Dünyada rehavet var, bunu siyaset yayıyor

“DSÖ’nün konsorsiyumu tam bu tartışmaların odağında toplandı. Dünyada salgın yayılırken, dünyada bir rehavet var. Zaman zaman politik boyutlara ulaşıyor. Rehavet siyasetin tepesinden yayılıyor. Tedbirli halin, umursamazlığa dönüşmesine etken olan da bu. Salgın; akıl, bilim ve vicdanla imtihan fırsatıydı. Dünya devletleri genel olarak sınıfta kaldı.”

Türkiye’de salgının sızma noktaları: Kar hırsı ve din pazarı

Salgın Türkiye'de ise ayrı bir yerde. İktidarın, neoliberal ve İslamcı yapısına uygun çatlaklar buluyor. Nasıl mı? Kar hırsı, farikada korunaksız işçiyi, AVM’de akılsız tüketiciyi vuruyor. Soruşturma açılan bir doktor; salgının başında şu ifadeleri kullanmıştı: “İyi gidiyorduk ama umreciler işi bozdu.” Yeni örnek Ayasofya’da pazarlanan oy ve hamaset ile birlikte din oldu.

Türkiye’deki salgın riskini şeffaf olmayan veriler de artırıyor. Paylaşılan günlük tablodan ‘yoğun bakım ve entübe hasta sayısının’ çıkarılması ile beraber veri güvensizliği daha ileri bir noktaya ulaştı. Çağhan Kızıl, bu ‘güvensizlik’ üzerinden değerlendirmede bulunuyor: “Türkiye salgından azade değil. Ancak artık, günlük paylaşılan verilerde sadece güne güvenilebilir. Çünkü gün hariç, diğer tüm sayılar soru işareti.” Kızıl, tablodaki çelişkileri basit bir örnekle ortaya koyuyor: “Erzurum, Diyarbakır, Malatya valileri, günlük hasta sayılarını 200’ün üzerinde açıkladı. Bunları toplayınca zaten günlük vaka sayısına erişiliyor. Özellikle Güneydoğu Anadolu’da hastaneler dolmak üzere uyarısı yapılıyor.”

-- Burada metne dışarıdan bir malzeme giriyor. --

/-- `DSGO` completes as a read: the elements of the range are in `DSWIN`, zero-extended, and nothing else changes (R70, R370). -/
def Obligations.DsgoReadsTheRange : Prop :=
  ∀ (s : State) (a n : Nat), Canonical s → s.regs.dsWr = false → a = s.regs.dsStart.toNat →
    n = s.regs.dsCount.toNat → 1 ≤ n → n ≤ 125 →
    ∀ row ∈ [(0#2, s.inst.nCoils, fun k => (readCell s.mem.coils k).setWidth 16),
        (1#2, s.inst.nDi, fun k => (readCell s.mem.di k).setWidth 16),
        (2#2, s.inst.nHr, fun k => readCell s.mem.hr k), (3#2, s.inst.nIr, fun k => readCell s.mem.ir k)],
      s.regs.dsTable = row.1 → a + n ≤ row.2.1 →
      ∃ win, exec .dsgoCmd s = .next { s with regs := { s.regs with dsErr := false, dswin := win } } ∧
        (∀ i, i < n → readCell win i = row.2.2 (a + i)) ∧
        ∀ i, n ≤ i → readCell win i = readCell s.regs.dswin i

/-- `DSGO` completes as a write: the elements of the range take the words of `DSWIN` (bit 0 for a bit table), all else in the Data Store
is unchanged (R71, R370). -/
def Obligations.DsgoWritesTheRange : Prop :=
  ∀ (s : State) (a n : Nat), Canonical s → s.regs.dsWr = true → a = s.regs.dsStart.toNat →
    n = s.regs.dsCount.toNat → 1 ≤ n → n ≤ 125 →
    (∀ row ∈ [(0#2, s.inst.nCoils, s.mem.coils, fun c : Cells 1 => { s.mem with coils := c }),
        (1#2, s.inst.nDi, s.mem.di, fun c : Cells 1 => { s.mem with di := c })],
      s.regs.dsTable = row.1 → a + n ≤ row.2.1 →
      ∃ c, exec .dsgoCmd s = .next { s with mem := row.2.2.2 c, regs := { s.regs with dsErr := false } } ∧
        (∀ i, i < n → readCell c (a + i) = (readCell s.regs.dswin i).extractLsb' 0 1) ∧
        ∀ k, k < a ∨ a + n ≤ k → readCell c k = readCell row.2.2.1 k) ∧
    (∀ row ∈ [(2#2, s.inst.nHr, s.mem.hr, fun c : Cells 16 => { s.mem with hr := c }),
        (3#2, s.inst.nIr, s.mem.ir, fun c : Cells 16 => { s.mem with ir := c })],
      s.regs.dsTable = row.1 → a + n ≤ row.2.1 →
      ∃ c, exec .dsgoCmd s = .next { s with mem := row.2.2.2 c, regs := { s.regs with dsErr := false } } ∧
        (∀ i, i < n → readCell c (a + i) = readCell s.regs.dswin i) ∧
        ∀ k, k < a ∨ a + n ≤ k → readCell c k = readCell row.2.2.1 k)

/-- `DSGO` with a count of 0, above 125, or a range outside the table sets `ds_err` and touches nothing else (R69, R370). -/
def Obligations.DsgoRejectsIllegalRange : Prop :=
  ∀ (s : State) (size : Nat),
    ((s.regs.dsTable = 0#2 ∧ size = s.inst.nCoils) ∨ (s.regs.dsTable = 1#2 ∧ size = s.inst.nDi) ∨
      (s.regs.dsTable = 2#2 ∧ size = s.inst.nHr) ∨ (s.regs.dsTable = 3#2 ∧ size = s.inst.nIr)) →
    (s.regs.dsCount.toNat = 0 ∨ 125 < s.regs.dsCount.toNat ∨
      size < s.regs.dsStart.toNat + s.regs.dsCount.toNat) →
    exec .dsgoCmd s = .next { s with regs := { s.regs with dsErr := true } }

/-- A write of `EVT` clears exactly the flags whose bits are 1 and changes nothing else; nothing but that write and `Reset` clears a
flag (R374). -/
def Obligations.EvtClearClearsExactly : Prop :=
  (∀ (s : State) (m : BitVec 5), ∃ e : BitVec 5,
    exec (.evtClear m) s = .next { s with regs := { s.regs with evt := e } } ∧
    ∀ i, i < 5 → e.getLsbD i = (s.regs.evt.getLsbD i && !m.getLsbD i)) ∧
  ∀ (s t : State), step s = .next t →
    (∀ (v : Reg) (rest : List Event), s.inputs ≠ .csrWrite 0x02 v :: rest) →
    (∀ rest : List Event, s.inputs ≠ .reset :: rest) →
    ∀ i, i < 5 → s.regs.evt.getLsbD i = true → t.regs.evt.getLsbD i = true

/-! ## Steps -/

/-- A step with a host instruction as the next event runs that instruction (R361). -/
def Obligations.StepRunsHostInstruction : Prop :=
  ∀ (s : State) (n : Nat) (v : Reg) (rest : List Event) (i : Instr), s.rstN = true →
    s.inputs = .csrWrite n v :: rest → decode (.csrWrite n v) = .ok [i] →
    step s = exec i { s with inputs := rest, out := .nothing }

/-- On the idle tick that ends a frame, the step runs the instruction the frame decodes to, on the state whose counters have
advanced and whose receiver is idle, and then the client's checks (R190, R193). -/
def Obligations.StepRunsFrameInstruction : Prop :=
  ∀ (s : State) (rest : List Event) (i : Instr), s.rstN = true → s.inputs = .idleTick :: rest →
    s.isOpen = true → s.tx.active = false → s.rx.en = true → s.rx.state = .ctrlWait →
    s.rx.overrun = false → s.rx.charErr = false → s.rx.gap = false →
    decode (.frame (readCells s.rx.buf 0 s.rx.len.toNat)) = .ok [i] → s.cfg.t35.toNat ≤ s.sil.toNat + 1 →
    ∃ sil : BitVec 32, sil.toNat = min (s.sil.toNat + 1) 4294967295 ∧
      step s = andThen
        (exec i { s with
          inputs := rest
          out := .nothing
          sil := sil
          rx := { s.rx with state := .idle }
          client := if s.client.state = .await then
            { s.client with respElapsed := s.client.respElapsed + 1#32 } else s.client })
        fun t => .next (clientTick t)

/-- The commands of one write to `CTRL` run in the order `CLOSE`, `OPEN`, `CRCINIT`, `DSGO`, `GO` inside the one step (R363). -/
def Obligations.CommandsRunInOrder : Prop :=
  ∀ (s : State) (v : Reg) (rest : List Event), s.rstN = true → s.inputs = .csrWrite 0 v :: rest →
    step s =
      andThen (if v.getLsbD 1 then exec .closeCmd { s with inputs := rest, out := .nothing }
        else .next { s with inputs := rest, out := .nothing }) fun s1 =>
      andThen (if v.getLsbD 0 then exec .openCmd s1 else .next s1) fun s2 =>
      andThen (if v.getLsbD 4 then exec .crcInit s2 else .next s2) fun s3 =>
      andThen (if v.getLsbD 3 then exec .dsgoCmd s3 else .next s3) fun s4 =>
      if v.getLsbD 2 then exec .goCmd s4 else .next s4

/-- No step faults or refuses, from any state: the block never stops (R232, R339, R401). -/
def Obligations.EveryStepAnswers : Prop :=
  ∀ s : State, ∃ t, step s = .next t

/-- The invariant holds after reset, for every instance (R58). -/
def Obligations.ResetMeetsTheInvariant : Prop :=
  ∀ p : Params, Config.legal p = true → Inv (State.resetOf p)

/-- Every step keeps the invariant of the block (R25 to R27, R32, R57, R169, R291, R337; its clause for
a low `rst_n` has the frame buffers at the model's 0, log 4). -/
def Obligations.StepKeepsTheInvariant : Prop :=
  ∀ s t : State, Inv s → step s = .next t → Inv t

/-- Every step keeps the canonical form of tables, windows and buffers (log 10), from any state that has it. -/
def Obligations.StepKeepsCanonicalForm : Prop :=
  ∀ s t : State, Canonical s → step s = .next t → Canonical t

/-- While the block is closed line events change no state; a session starts from `sil = 0` (R192). A step with no event listed is the
block's own `TxChar` (the model's choice, log 1), and the line events include characters given by samples (log 14). -/
def Obligations.ClosedBlockIgnoresTheLine : Prop :=
  ∀ (s : State), s.isOpen = false →
    (∀ (e : Event) (rest : List Event), s.inputs = e :: rest → isLineEvent e = true →
      step s = .next { s with inputs := rest, out := .nothing }) ∧
    (s.inputs = [] → step s = .next { s with out := .nothing }) ∧
    ∀ t : State, exec .openCmd s = .next t → t.isOpen = true → t.sil = 0#32

/-- What a line event can never change: the session and its configuration (a property the spec marks as its own inference, R339 and
R366), the input tables (R266), every stored register but `EVT`, `RESULT`, `SRVSTAT` and `WIN` (R420; `STATUS`,
assembled from state on every read, R32, is none); it clears no flag (R374), sets neither
`EVT.TERR` nor `EVT.CMDREJ` (R363, R408), and in client role leaves the Data Store alone. The line events include characters given by
samples (log 14). -/
def Obligations.LineEventsRespectTheHost : Prop :=
  ∀ (s t : State) (e : Event) (rest : List Event), s.inputs = e :: rest → isLineEvent e = true → step s = .next t →
    t.isOpen = s.isOpen ∧ t.cfg = s.cfg ∧ t.inst = s.inst ∧ t.rstN = s.rstN ∧ t.inputs = rest ∧
    t.mem.di = s.mem.di ∧ t.mem.ir = s.mem.ir ∧ (s.cfg.role = .client → t.mem = s.mem) ∧
    t.regs = { s.regs with
      evt := t.regs.evt, result := t.regs.result, srv := t.regs.srv, win := t.regs.win } ∧
    s.regs.evt &&& ~~~t.regs.evt = 0#5 ∧ t.regs.evt &&& 0x18#5 = s.regs.evt &&& 0x18#5

/-- A frame that fails its tests is dropped by the server: recorded, nothing sent, nothing else changed (R331, R195). -/
def Obligations.ServerDropsBadFrames : Prop :=
  ∀ (s : State) (rest : List Event) (k : FrameError), s.rstN = true → s.inputs = .idleTick :: rest →
    s.isOpen = true → s.tx.active = false → s.cfg.role = .server → s.client.state = .idle →
    s.rx.en = true → s.rx.state = .ctrlWait → s.cfg.t35.toNat ≤ s.sil.toNat + 1 →
    decodeFrame s.rx.overrun s.rx.charErr s.rx.gap (readCells s.rx.buf 0 s.rx.len.toNat) = .error k →
    ∃ sil : BitVec 32, sil.toNat = min (s.sil.toNat + 1) 4294967295 ∧
      step s = .next { s with
        inputs := rest
        out := .nothing
        sil := sil
        rx := { s.rx with state := .idle }
        regs := { s.regs with
          evt := s.regs.evt ||| 0x04#5
          srv := { s.regs.srv with lastFerr := some k } } }

/-- An `IdleTick` that ends no frame, closes no response window and starts no transmission (R190): the silence counter advances,
saturating, and with it the response timer of a waiting client; `RX_INIT` ends after `cfg.t35` ticks of silence, a frame's characters
after `cfg.t15`; a receiver that is off stays as it is. -/
def Obligations.SilenceMovesTheReceiver : Prop :=
  ∀ (s : State) (rest : List Event), s.rstN = true → s.inputs = .idleTick :: rest → s.isOpen = true →
    s.tx.active = false → s.client.state ≠ .sending → ¬FrameEnds s.cfg (min (s.sil.toNat + 1) 4294967295) s.rx →
    (s.client.state = .await → s.client.respElapsed.toNat + 1 < s.cfg.tmo.toNat) →
    ∃ (sil elapsed : BitVec 32) (r : Rx), sil.toNat = min (s.sil.toNat + 1) 4294967295 ∧
      (s.client.state = .await → elapsed.toNat = s.client.respElapsed.toNat + 1) ∧
      (s.client.state ≠ .await → elapsed = s.client.respElapsed) ∧
      ReceiverTicks s.cfg sil.toNat s.rx r ∧
      step s = .next { s with
        inputs := rest
        out := .nothing
        sil := sil
        rx := r
        client := { s.client with respElapsed := elapsed } }

/-- A frame to this unit whose function code is not implemented (one of the other 248 values, or an extension code that is not
present) is answered `ILLEGAL_FUNCTION` on the tick that ends it, whatever the payload; no table changes (R119, R120, R222). -/
def Obligations.UnimplementedFunctionIsAnswered : Prop :=
  ∀ (s : State) (rest : List Event) (fc : Byte) (p : List Byte), Canonical s → s.rstN = true →
    s.inputs = .idleTick :: rest → s.tx.active = false → Serving s.cfg.unit s → s.client.state = .idle →
    s.rx.state = .ctrlWait → s.cfg.t35.toNat ≤ s.sil.toNat + 1 →
    decodeFrame s.rx.overrun s.rx.charErr s.rx.gap (readCells s.rx.buf 0 s.rx.len.toNat) =
      .ok ⟨s.cfg.unit, fc, p⟩ →
    fc ∉ [0x01#8, 0x03#8, 0x05#8, 0x06#8] →
    (s.inst.extFc = false ∨ fc ∉ [0x02#8, 0x04#8, 0x0F#8, 0x10#8]) →
    ∃ (sil : BitVec 32) (t : State), sil.toNat = min (s.sil.toNat + 1) 4294967295 ∧ step s = .next t ∧
      AnsweredException fc 0x01#8
        { s with inputs := rest, out := .nothing, sil := sil, rx := { s.rx with state := .idle } } t ∧
      (0x80 ≤ fc.toNat → fc ||| 0x80#8 = fc)

/-- The response window closes (R300, R304, R306), on an idle tick that ends no frame or at the end of a character, whatever frame is being
received: it is abandoned, the request is sent again while retries are left, else the exchange ends with `TIMEOUT`. -/
def Obligations.TimeoutRetriesOrFails : Prop :=
  ∀ (s : State) (rest : List Event), Canonical s → s.rstN = true → Awaiting s → s.tx.active = false →
    (s.inputs = .idleTick :: rest → ¬FrameEnds s.cfg (min (s.sil.toNat + 1) 4294967295) s.rx →
      s.cfg.tmo.toNat ≤ s.client.respElapsed.toNat + 1 → s.client.respElapsed.toNat + 1 < 4294967296 →
      ∃ (sil elapsed : BitVec 32) (r : Rx) (u : State), sil.toNat = min (s.sil.toNat + 1) 4294967295 ∧
        elapsed.toNat = s.client.respElapsed.toNat + 1 ∧ ReceiverTicks s.cfg sil.toNat s.rx r ∧
        u = { s with
          inputs := rest
          out := .nothing
          sil := sil
          rx := r
          client := { s.client with respElapsed := elapsed } } ∧
        RetriesOrFails .timeout none 0#5 u (step s)) ∧
    ∀ (b : Byte) (err : Bool), s.inputs = .rxChar b err :: rest →
      s.cfg.tmo.toNat ≤ s.client.respElapsed.toNat + s.cfg.cb.toNat →
      s.client.respElapsed.toNat + s.cfg.cb.toNat < 4294967296 →
      ∃ (elapsed : BitVec 32) (r : Rx) (u : State),
        elapsed.toNat = s.client.respElapsed.toNat + s.cfg.cb.toNat ∧ ReceiverTakes b err s.rx r ∧
        u = { s with
          inputs := rest
          out := .nothing
          sil := 0#32
          rx := r
          client := { s.client with respElapsed := elapsed } } ∧
        RetriesOrFails .timeout none 0#5 u (step s)

/-- A character of a frame other than the last is sent (R186, R159). That a step with no event listed is this event is the model's choice
(log 1). -/
def Obligations.TxCharSendsTheNextByte : Prop :=
  ∀ (s : State) (rest : List Event), s.rstN = true →
    (s.inputs = .txChar :: rest ∨ (s.inputs = [] ∧ rest = [])) → s.isOpen = true → s.tx.active = true →
    s.tx.idx + 1#9 ≠ s.tx.len →
    step s = .next { s with
      inputs := rest
      out := .txChar (readCell s.tx.buf s.tx.idx.toNat)
        (charBits s.cfg.parity s.cfg.stop2 (readCell s.tx.buf s.tx.idx.toNat))
      tx := { s.tx with idx := s.tx.idx + 1#9 }
      sil := 0#32 }
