@[simp] theorem clientAfterChar_inst : (clientAfterChar s).inst = s.inst := by
  unfold clientAfterChar; split <;> simp
@[simp] theorem clientAfterChar_mem : (clientAfterChar s).mem = s.mem := by
  unfold clientAfterChar; split <;> simp
@[simp] theorem clientAfterChar_isOpen : (clientAfterChar s).isOpen = s.isOpen := by
  unfold clientAfterChar; split <;> simp
@[simp] theorem clientAfterChar_cfg : (clientAfterChar s).cfg = s.cfg := by
  unfold clientAfterChar; split <;> simp
@[simp] theorem clientAfterChar_sstate : (clientAfterChar s).sstate = s.sstate := by
  unfold clientAfterChar; split <;> simp
@[simp] theorem clientAfterChar_sil : (clientAfterChar s).sil = s.sil := by
  unfold clientAfterChar; split <;> simp
@[simp] theorem clientAfterChar_rstN : (clientAfterChar s).rstN = s.rstN := by
  unfold clientAfterChar; split <;> simp
@[simp] theorem clientAfterChar_inputs : (clientAfterChar s).inputs = s.inputs := by
  unfold clientAfterChar; split <;> simp
@[simp] theorem clientAfterChar_out : (clientAfterChar s).out = s.out := by
  unfold clientAfterChar; split <;> simp

@[simp] theorem clientTick_inst : (clientTick s).inst = s.inst := by simp [clientTick]
@[simp] theorem clientTick_mem : (clientTick s).mem = s.mem := by simp [clientTick]
@[simp] theorem clientTick_isOpen : (clientTick s).isOpen = s.isOpen := by simp [clientTick]
@[simp] theorem clientTick_cfg : (clientTick s).cfg = s.cfg := by simp [clientTick]
@[simp] theorem clientTick_sstate : (clientTick s).sstate = s.sstate := by simp [clientTick]
@[simp] theorem clientTick_sil : (clientTick s).sil = s.sil := by simp [clientTick]
@[simp] theorem clientTick_rstN : (clientTick s).rstN = s.rstN := by simp [clientTick]
@[simp] theorem clientTick_inputs : (clientTick s).inputs = s.inputs := by simp [clientTick]
@[simp] theorem clientTick_out : (clientTick s).out = s.out := by simp [clientTick]

end Sys2Proof.Machine
end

Kızıl, yoğun bakım ve entübe hastası yerine, bilisel bir değeri olamayan ‘ağır hasta sayısının’ tabloya konulmasının güvensizliği artırdığını söylüyor: “Ağır hasta ne demek? Başından beri, test yapma kriteri dört dörtlük hasta üzerinden belirlendi. Covid-19 hastaları bulunup onlara test yapıldı. Zaten şimdiye kadar günlük tablodaki hangi nokta eleştirilirse orası düzeltildi.”

Tehlike büyüyecek: yaz bitiyor ve okullar açılıyor

Bu koşullarda önümüzde 2 risk var. Mevsim değişikliği nedeni ile açık alanların kapalı yerlere taşınması ve okulların açılması. Kızıl, “Yaz mevsimi birkaç ay sonra bitecek ve kapalı mekanlarda olmaya başlayacağız, bu koşullarda yükselişin artacağını görmek için bilim insanı olmaya gerek yok” diyor.

Okulların açılmasını ise çok riskli başka bir durum. Kızıl “Bir yanda gerçekler, bir yanda yaratılan gerçeküstü paralel evren var” diyor. Bir bilim kongresi için bulunduğu Amerika’dan çarpıcı bir örnek veriyor: “Amerikan Hastalık Kontrol Merkezi, Georgia Eyleti’nde haziranda gerçekleşen bir çocuk ve gençlik kampındaki bulaş rakamlarını açıkladı. Kampa 597 öğrenci katılmıştı. 260 kişi Covid-19’a yakalandı. Bunların 231’i, 18 yaşın altındaki çocuklardı.”